Exercise data START

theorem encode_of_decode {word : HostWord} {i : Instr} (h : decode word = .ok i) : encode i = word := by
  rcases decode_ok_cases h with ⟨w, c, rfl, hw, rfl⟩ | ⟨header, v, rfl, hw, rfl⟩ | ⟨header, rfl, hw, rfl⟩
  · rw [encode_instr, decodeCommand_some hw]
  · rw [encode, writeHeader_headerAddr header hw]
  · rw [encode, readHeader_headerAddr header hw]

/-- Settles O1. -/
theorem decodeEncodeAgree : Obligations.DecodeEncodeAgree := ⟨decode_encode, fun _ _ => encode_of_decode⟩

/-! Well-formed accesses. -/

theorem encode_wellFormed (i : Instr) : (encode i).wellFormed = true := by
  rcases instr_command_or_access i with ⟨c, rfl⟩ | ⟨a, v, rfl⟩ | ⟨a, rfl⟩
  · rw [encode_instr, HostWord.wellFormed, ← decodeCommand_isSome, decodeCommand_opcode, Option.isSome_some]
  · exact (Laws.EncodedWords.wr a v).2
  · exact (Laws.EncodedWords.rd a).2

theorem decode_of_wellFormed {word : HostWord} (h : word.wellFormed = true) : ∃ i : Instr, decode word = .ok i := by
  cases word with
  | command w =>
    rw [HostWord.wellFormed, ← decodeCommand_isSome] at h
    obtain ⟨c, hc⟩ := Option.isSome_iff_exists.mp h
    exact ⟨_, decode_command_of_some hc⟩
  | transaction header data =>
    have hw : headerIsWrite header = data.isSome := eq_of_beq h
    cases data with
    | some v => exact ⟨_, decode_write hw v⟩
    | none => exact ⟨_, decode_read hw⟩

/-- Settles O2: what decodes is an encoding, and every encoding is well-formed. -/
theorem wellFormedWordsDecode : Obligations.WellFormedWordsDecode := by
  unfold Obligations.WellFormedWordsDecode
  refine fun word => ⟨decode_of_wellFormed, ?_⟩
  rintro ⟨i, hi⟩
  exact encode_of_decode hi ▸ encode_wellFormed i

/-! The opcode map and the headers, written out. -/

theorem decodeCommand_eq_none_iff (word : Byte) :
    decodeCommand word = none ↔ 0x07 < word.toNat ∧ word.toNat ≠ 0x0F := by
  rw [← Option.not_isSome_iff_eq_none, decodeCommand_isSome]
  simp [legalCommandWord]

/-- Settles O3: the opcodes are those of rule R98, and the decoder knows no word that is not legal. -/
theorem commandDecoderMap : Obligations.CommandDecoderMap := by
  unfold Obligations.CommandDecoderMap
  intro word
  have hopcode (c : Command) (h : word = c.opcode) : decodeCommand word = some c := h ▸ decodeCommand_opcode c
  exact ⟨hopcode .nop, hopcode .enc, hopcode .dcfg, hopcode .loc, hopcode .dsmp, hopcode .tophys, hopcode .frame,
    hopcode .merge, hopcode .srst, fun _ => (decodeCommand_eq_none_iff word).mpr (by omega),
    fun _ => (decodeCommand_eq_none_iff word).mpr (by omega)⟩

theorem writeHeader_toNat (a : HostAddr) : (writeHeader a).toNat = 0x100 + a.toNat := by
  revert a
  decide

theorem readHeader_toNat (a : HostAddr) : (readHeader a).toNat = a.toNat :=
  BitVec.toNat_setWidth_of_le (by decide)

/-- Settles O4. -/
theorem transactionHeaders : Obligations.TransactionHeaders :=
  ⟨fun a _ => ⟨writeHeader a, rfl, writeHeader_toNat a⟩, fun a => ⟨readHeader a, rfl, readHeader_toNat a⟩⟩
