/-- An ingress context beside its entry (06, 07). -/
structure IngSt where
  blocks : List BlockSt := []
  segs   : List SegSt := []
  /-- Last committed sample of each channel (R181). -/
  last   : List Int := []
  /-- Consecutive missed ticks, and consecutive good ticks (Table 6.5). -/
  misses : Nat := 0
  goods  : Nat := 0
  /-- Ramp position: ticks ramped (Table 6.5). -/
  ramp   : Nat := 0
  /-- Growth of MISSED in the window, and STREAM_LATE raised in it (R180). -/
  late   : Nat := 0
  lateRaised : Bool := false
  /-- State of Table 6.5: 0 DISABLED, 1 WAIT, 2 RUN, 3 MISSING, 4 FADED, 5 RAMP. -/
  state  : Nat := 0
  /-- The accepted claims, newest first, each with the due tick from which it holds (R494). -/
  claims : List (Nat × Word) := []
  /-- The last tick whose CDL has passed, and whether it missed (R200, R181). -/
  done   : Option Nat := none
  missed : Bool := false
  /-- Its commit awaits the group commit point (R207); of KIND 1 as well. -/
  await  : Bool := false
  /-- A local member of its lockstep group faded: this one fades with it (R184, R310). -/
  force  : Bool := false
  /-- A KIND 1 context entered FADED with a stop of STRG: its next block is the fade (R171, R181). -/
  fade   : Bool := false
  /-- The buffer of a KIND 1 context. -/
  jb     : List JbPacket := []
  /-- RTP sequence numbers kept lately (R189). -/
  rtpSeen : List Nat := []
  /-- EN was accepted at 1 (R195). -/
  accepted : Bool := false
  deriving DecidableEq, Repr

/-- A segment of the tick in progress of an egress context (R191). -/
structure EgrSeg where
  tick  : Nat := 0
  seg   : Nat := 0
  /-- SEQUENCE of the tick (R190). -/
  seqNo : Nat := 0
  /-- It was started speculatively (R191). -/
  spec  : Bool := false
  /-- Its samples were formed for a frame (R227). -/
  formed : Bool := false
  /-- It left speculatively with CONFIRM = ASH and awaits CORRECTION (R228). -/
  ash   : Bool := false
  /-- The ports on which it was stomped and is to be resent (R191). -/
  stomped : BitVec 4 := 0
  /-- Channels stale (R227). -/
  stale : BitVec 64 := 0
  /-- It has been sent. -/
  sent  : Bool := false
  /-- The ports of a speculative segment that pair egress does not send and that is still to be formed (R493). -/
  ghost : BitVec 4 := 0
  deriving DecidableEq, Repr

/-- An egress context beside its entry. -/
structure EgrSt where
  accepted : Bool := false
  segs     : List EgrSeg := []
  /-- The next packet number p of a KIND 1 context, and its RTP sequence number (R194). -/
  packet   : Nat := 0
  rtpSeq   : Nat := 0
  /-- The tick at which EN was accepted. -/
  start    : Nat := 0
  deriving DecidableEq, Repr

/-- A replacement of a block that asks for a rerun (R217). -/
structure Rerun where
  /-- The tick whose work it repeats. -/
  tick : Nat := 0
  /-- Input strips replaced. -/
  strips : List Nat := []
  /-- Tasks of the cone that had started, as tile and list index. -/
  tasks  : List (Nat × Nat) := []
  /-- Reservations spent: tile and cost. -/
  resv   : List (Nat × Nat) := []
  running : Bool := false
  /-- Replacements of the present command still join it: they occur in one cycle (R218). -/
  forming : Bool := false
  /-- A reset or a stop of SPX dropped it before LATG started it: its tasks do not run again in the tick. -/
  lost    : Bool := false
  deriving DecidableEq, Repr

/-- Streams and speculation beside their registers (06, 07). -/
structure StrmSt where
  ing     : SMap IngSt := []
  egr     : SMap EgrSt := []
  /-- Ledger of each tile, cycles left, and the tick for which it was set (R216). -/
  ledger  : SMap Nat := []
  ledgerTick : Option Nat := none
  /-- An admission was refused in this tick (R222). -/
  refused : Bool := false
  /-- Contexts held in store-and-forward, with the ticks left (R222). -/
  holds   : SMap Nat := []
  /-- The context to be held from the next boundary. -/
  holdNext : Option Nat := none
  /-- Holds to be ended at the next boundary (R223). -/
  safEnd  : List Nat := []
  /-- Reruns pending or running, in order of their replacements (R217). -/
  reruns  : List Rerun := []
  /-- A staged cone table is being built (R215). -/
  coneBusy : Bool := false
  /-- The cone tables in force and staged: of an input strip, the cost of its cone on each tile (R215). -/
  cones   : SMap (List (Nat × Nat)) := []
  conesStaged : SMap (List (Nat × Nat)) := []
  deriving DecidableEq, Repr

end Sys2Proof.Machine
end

Exercise data END

--- Task statement ---
Starting with the first line of the listing, output each line exactly until you have included the one containing "exact (Laws.EncodedWords.rd a).2".

--- Output for this exercise ---
theorem encode_of_decode {word : HostWord} {i : Instr} (h : decode word = .ok i) : encode i = word := by
  rcases decode_ok_cases h with ⟨w, c, rfl, hw, rfl⟩ | ⟨header, v, rfl, hw, rfl⟩ | ⟨header, rfl, hw, rfl⟩
  · rw [encode_instr, decodeCommand_some hw]
  · rw [encode, writeHeader_headerAddr header hw]
  · rw [encode, readHeader_headerAddr header hw]

/-- Settles O1. -/
theorem decodeEncodeAgree : Obligations.DecodeEncodeAgree := ⟨decode_encode, fun _ _ => encode_of_decode⟩

/-! Well-formed accesses. -/

theorem encode_wellFormed (i : Instr) : (encode i).wellFormed = true := by
  rcases instr_command_or_access i with ⟨c, rfl⟩ | ⟨a, v, rfl⟩ | ⟨a, rfl⟩
  · rw [encode_instr, HostWord.wellFormed, ← decodeCommand_isSome, decodeCommand_opcode, Option.isSome_some]
  · exact (Laws.EncodedWords.wr a v).2
  · exact (Laws.EncodedWords.rd a).2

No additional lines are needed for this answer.